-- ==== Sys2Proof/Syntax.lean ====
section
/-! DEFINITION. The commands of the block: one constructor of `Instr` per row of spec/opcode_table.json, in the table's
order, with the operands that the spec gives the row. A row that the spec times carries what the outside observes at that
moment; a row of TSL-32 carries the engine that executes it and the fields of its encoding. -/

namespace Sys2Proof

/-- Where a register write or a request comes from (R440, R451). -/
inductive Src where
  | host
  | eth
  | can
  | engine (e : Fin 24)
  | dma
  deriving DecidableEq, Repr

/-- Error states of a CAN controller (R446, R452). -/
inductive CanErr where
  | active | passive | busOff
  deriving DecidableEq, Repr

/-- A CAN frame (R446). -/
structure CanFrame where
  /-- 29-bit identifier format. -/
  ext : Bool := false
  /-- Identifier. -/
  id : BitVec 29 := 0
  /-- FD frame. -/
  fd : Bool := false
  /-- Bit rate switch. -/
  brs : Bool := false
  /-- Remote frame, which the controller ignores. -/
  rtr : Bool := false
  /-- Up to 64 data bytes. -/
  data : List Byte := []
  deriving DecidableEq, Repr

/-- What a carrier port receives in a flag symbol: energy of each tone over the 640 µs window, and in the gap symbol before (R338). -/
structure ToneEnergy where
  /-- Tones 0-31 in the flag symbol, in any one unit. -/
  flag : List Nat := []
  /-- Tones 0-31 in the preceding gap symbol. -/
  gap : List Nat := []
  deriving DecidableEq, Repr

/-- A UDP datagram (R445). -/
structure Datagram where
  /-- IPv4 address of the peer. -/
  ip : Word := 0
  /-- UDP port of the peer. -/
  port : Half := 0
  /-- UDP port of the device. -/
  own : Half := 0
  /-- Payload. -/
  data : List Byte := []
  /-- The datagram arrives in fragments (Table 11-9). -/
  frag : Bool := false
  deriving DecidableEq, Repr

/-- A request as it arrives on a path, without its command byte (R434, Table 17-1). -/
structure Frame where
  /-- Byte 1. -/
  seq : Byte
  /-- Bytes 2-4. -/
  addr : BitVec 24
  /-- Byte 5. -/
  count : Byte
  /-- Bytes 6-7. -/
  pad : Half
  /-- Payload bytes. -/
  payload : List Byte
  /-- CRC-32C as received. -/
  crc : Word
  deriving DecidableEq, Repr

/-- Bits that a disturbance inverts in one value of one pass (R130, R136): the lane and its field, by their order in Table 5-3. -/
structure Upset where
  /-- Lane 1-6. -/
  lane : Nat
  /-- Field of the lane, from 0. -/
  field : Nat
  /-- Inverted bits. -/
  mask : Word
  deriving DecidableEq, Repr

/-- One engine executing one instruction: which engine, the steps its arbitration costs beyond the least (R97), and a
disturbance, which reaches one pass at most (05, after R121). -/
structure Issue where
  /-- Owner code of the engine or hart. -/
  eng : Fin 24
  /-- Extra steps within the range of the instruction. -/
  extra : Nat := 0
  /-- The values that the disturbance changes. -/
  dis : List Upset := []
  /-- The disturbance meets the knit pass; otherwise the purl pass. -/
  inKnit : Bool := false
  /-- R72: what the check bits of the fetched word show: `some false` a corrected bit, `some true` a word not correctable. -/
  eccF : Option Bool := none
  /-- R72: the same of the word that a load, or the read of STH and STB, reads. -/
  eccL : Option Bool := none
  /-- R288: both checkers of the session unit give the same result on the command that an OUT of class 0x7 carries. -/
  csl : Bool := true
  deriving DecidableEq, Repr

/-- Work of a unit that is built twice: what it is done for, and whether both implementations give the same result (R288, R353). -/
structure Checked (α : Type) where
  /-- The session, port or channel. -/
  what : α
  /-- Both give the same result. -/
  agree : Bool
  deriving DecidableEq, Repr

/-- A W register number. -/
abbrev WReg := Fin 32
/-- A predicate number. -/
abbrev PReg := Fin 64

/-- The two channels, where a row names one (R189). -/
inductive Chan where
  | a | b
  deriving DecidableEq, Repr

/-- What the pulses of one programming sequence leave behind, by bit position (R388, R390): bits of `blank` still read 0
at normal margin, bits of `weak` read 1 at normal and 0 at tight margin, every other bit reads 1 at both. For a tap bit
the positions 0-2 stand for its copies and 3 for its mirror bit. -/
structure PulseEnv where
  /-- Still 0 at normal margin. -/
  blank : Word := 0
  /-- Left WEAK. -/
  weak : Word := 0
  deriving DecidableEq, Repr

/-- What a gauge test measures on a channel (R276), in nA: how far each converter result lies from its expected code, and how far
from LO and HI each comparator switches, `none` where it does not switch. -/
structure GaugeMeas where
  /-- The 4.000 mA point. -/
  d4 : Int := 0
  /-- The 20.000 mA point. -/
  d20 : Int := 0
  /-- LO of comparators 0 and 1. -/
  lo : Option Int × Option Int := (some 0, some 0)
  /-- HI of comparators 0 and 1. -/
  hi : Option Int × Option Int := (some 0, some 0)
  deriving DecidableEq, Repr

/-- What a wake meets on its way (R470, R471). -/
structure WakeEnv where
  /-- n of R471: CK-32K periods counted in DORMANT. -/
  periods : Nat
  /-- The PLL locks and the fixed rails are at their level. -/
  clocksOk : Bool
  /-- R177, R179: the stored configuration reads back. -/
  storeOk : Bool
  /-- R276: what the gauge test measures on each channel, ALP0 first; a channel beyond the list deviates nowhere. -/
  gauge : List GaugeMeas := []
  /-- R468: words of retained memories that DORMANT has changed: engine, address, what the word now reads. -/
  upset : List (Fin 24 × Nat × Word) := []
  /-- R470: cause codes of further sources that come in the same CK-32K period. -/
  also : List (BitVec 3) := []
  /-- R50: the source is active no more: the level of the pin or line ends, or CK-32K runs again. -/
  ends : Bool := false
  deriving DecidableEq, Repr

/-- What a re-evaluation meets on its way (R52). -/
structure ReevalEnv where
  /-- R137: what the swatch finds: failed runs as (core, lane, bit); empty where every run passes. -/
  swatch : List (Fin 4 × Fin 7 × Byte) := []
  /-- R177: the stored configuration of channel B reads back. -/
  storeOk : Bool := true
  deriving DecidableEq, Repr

==

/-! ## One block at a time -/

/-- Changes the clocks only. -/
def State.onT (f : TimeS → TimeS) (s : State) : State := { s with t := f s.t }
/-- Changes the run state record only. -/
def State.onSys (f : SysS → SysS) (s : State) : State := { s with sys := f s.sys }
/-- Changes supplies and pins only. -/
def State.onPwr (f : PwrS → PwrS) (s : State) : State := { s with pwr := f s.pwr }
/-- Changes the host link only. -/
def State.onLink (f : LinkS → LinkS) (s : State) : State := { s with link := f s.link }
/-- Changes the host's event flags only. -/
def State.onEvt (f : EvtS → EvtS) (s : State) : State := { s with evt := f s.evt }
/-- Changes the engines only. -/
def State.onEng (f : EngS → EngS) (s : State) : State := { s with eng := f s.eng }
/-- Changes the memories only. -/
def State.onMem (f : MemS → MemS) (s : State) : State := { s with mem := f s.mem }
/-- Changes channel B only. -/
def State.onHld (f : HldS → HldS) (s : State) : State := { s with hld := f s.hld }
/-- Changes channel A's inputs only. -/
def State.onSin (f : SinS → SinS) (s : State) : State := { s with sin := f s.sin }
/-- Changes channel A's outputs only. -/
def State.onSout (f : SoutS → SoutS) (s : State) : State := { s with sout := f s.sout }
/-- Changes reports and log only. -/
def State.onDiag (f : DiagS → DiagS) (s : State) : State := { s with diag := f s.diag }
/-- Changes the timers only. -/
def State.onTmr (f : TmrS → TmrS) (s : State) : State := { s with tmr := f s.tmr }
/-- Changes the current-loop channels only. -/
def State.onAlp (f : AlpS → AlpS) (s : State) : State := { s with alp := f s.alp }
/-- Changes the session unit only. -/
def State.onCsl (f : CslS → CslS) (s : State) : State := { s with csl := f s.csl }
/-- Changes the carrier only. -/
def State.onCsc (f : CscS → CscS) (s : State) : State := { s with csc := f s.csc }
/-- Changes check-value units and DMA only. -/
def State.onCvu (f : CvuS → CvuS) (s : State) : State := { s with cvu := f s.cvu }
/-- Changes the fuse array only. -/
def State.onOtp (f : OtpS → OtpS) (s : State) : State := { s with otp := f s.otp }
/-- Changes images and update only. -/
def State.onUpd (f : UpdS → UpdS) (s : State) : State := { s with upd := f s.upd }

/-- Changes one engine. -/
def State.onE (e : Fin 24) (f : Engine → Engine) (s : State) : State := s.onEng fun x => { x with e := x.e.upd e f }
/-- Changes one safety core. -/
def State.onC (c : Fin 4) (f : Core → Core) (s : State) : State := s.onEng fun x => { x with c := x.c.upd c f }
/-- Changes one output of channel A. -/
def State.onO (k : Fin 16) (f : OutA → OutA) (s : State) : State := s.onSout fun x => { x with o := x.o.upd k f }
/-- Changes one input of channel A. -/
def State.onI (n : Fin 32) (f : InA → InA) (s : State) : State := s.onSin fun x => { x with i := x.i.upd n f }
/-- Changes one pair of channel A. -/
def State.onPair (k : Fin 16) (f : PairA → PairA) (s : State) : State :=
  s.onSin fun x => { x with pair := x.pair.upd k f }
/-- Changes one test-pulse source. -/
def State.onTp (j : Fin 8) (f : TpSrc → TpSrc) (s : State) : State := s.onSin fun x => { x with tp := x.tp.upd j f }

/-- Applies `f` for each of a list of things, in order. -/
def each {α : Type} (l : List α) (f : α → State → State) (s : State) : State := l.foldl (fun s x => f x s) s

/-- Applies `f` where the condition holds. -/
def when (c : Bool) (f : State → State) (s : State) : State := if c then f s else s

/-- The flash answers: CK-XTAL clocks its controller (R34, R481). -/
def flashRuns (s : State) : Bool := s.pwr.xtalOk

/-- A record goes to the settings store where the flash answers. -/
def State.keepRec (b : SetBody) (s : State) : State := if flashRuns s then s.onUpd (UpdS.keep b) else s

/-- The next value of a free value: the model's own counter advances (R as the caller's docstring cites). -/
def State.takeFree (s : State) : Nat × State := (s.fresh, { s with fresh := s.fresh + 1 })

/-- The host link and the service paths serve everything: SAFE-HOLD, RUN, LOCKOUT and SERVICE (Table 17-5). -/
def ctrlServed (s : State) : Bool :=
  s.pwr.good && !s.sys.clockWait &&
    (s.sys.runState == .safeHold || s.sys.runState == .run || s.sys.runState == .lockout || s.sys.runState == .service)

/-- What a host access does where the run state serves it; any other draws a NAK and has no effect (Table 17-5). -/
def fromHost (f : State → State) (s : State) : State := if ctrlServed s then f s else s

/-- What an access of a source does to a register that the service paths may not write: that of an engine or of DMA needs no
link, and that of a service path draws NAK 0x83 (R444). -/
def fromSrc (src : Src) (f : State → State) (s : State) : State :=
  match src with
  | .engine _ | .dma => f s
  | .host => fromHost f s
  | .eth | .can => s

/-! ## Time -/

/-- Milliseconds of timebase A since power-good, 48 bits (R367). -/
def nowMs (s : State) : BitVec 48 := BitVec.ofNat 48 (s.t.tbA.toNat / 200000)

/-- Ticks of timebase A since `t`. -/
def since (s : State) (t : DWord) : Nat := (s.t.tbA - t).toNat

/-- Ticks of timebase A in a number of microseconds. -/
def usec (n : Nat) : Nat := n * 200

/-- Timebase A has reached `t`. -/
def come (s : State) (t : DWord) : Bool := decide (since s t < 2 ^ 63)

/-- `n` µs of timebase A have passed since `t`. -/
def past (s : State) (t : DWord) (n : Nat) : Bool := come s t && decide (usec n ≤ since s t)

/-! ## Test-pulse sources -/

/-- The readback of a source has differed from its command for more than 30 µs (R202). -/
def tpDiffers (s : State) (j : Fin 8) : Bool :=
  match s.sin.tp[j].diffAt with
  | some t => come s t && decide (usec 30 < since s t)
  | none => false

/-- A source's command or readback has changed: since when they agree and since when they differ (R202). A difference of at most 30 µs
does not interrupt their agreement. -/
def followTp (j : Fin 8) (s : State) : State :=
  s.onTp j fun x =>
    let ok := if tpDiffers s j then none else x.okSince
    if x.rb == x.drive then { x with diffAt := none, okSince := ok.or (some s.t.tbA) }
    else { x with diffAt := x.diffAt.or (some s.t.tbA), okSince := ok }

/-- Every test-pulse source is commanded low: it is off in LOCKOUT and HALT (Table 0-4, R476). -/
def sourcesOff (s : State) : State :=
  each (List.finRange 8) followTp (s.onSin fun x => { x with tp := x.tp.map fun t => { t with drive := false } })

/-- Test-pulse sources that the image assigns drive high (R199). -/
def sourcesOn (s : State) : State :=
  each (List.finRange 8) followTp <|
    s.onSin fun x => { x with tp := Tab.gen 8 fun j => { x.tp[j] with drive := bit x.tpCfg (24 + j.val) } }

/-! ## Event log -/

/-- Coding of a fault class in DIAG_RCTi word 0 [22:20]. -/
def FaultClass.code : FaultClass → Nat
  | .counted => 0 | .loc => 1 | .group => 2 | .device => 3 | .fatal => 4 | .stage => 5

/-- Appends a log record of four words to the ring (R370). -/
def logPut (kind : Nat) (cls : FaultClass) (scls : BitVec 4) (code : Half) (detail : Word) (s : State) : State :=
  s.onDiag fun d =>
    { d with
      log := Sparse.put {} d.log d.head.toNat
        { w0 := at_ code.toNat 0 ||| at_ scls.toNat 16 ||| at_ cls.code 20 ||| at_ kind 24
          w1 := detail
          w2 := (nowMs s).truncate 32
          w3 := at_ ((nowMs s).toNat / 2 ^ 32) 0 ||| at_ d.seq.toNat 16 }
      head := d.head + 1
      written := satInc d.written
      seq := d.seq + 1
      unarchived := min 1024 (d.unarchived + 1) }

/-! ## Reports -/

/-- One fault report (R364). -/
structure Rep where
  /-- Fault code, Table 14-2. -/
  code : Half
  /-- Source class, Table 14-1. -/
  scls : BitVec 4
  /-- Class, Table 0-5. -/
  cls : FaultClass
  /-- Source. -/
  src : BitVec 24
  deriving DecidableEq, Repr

==

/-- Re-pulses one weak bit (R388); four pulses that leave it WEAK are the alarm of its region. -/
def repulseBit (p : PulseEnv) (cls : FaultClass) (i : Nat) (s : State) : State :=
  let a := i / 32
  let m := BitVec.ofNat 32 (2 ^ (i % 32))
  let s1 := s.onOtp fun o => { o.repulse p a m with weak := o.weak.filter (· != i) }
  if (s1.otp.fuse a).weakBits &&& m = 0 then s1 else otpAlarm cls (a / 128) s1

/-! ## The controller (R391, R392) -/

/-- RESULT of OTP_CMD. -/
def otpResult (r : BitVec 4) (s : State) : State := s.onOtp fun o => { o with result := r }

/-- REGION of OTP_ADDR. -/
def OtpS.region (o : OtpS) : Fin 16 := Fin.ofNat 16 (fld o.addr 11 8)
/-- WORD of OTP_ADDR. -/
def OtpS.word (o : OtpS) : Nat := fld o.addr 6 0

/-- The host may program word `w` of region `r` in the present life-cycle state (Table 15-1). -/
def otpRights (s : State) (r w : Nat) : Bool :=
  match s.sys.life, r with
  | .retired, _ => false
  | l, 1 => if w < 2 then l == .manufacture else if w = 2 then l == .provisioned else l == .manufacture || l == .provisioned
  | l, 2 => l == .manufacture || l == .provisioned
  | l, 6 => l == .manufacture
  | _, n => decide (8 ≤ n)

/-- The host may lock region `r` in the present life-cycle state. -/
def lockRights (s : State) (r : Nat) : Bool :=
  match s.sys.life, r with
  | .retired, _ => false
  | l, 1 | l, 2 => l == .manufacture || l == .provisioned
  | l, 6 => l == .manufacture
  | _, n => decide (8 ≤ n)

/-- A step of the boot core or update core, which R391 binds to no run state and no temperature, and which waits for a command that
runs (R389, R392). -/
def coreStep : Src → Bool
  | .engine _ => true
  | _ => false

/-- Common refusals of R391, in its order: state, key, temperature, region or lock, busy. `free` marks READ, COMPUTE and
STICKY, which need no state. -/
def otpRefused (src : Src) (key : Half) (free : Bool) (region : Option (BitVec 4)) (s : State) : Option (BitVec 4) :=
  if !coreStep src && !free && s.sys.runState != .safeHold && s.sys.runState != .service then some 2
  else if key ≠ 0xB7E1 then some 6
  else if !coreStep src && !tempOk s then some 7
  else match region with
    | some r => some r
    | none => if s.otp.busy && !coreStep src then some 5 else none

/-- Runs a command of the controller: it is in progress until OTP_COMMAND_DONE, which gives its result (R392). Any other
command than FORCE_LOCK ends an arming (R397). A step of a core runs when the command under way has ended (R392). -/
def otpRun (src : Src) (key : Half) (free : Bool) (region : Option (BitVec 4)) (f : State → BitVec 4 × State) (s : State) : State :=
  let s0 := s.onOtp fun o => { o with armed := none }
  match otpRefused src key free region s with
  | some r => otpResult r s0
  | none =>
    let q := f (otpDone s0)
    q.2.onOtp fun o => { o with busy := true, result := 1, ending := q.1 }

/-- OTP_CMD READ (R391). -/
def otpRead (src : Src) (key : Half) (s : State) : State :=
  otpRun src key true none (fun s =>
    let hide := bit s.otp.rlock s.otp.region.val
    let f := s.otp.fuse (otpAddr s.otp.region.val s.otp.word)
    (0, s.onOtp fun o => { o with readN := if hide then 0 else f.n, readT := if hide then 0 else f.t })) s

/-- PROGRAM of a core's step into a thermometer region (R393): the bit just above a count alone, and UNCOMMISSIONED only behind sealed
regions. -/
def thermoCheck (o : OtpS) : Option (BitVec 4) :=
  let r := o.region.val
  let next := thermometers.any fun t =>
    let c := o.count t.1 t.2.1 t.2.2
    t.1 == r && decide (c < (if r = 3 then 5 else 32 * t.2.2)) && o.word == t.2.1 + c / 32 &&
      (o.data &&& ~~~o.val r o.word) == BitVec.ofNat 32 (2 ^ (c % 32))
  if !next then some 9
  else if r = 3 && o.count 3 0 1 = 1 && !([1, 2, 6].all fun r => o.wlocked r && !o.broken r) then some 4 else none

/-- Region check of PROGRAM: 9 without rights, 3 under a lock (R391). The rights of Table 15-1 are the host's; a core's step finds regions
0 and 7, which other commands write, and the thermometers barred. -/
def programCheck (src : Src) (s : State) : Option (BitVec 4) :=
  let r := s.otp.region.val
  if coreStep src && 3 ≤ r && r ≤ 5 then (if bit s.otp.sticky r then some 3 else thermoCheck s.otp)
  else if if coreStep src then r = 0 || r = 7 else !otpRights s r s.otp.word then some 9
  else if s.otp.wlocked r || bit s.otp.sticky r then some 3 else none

**Task requirements:**
Look above for the line with "update only. -/" and the line with "x => f x s) s"; transcribe both and all lines in between, exactly, and nothing else.

**Written reply:**
/-- Changes images and update only. -/
def State.onUpd (f : UpdS → UpdS) (s : State) : State := { s with upd := f s.upd }

/-- Changes one engine. -/
def State.onE (e : Fin 24) (f : Engine → Engine) (s : State) : State := s.onEng fun x => { x with e := x.e.upd e f }
/-- Changes one safety core. -/
def State.onC (c : Fin 4) (f : Core → Core) (s : State) : State := s.onEng fun x => { x with c := x.c.upd c f }
/-- Changes one output of channel A. -/
def State.onO (k : Fin 16) (f : OutA → OutA) (s : State) : State := s.onSout fun x => { x with o := x.o.upd k f }
/-- Changes one input of channel A. -/
def State.onI (n : Fin 32) (f : InA → InA) (s : State) : State := s.onSin fun x => { x with i := x.i.upd n f }
/-- Changes one pair of channel A. -/
def State.onPair (k : Fin 16) (f : PairA → PairA) (s : State) : State :=
  s.onSin fun x => { x with pair := x.pair.upd k f }
/-- Changes one test-pulse source. -/
def State.onTp (j : Fin 8) (f : TpSrc → TpSrc) (s : State) : State := s.onSin fun x => { x with tp := x.tp.upd j f }

/-- Applies `f` for each of a list of things, in order. -/
def each {α : Type} (l : List α) (f : α → State → State) (s : State) : State := l.foldl (fun s x => f x s) s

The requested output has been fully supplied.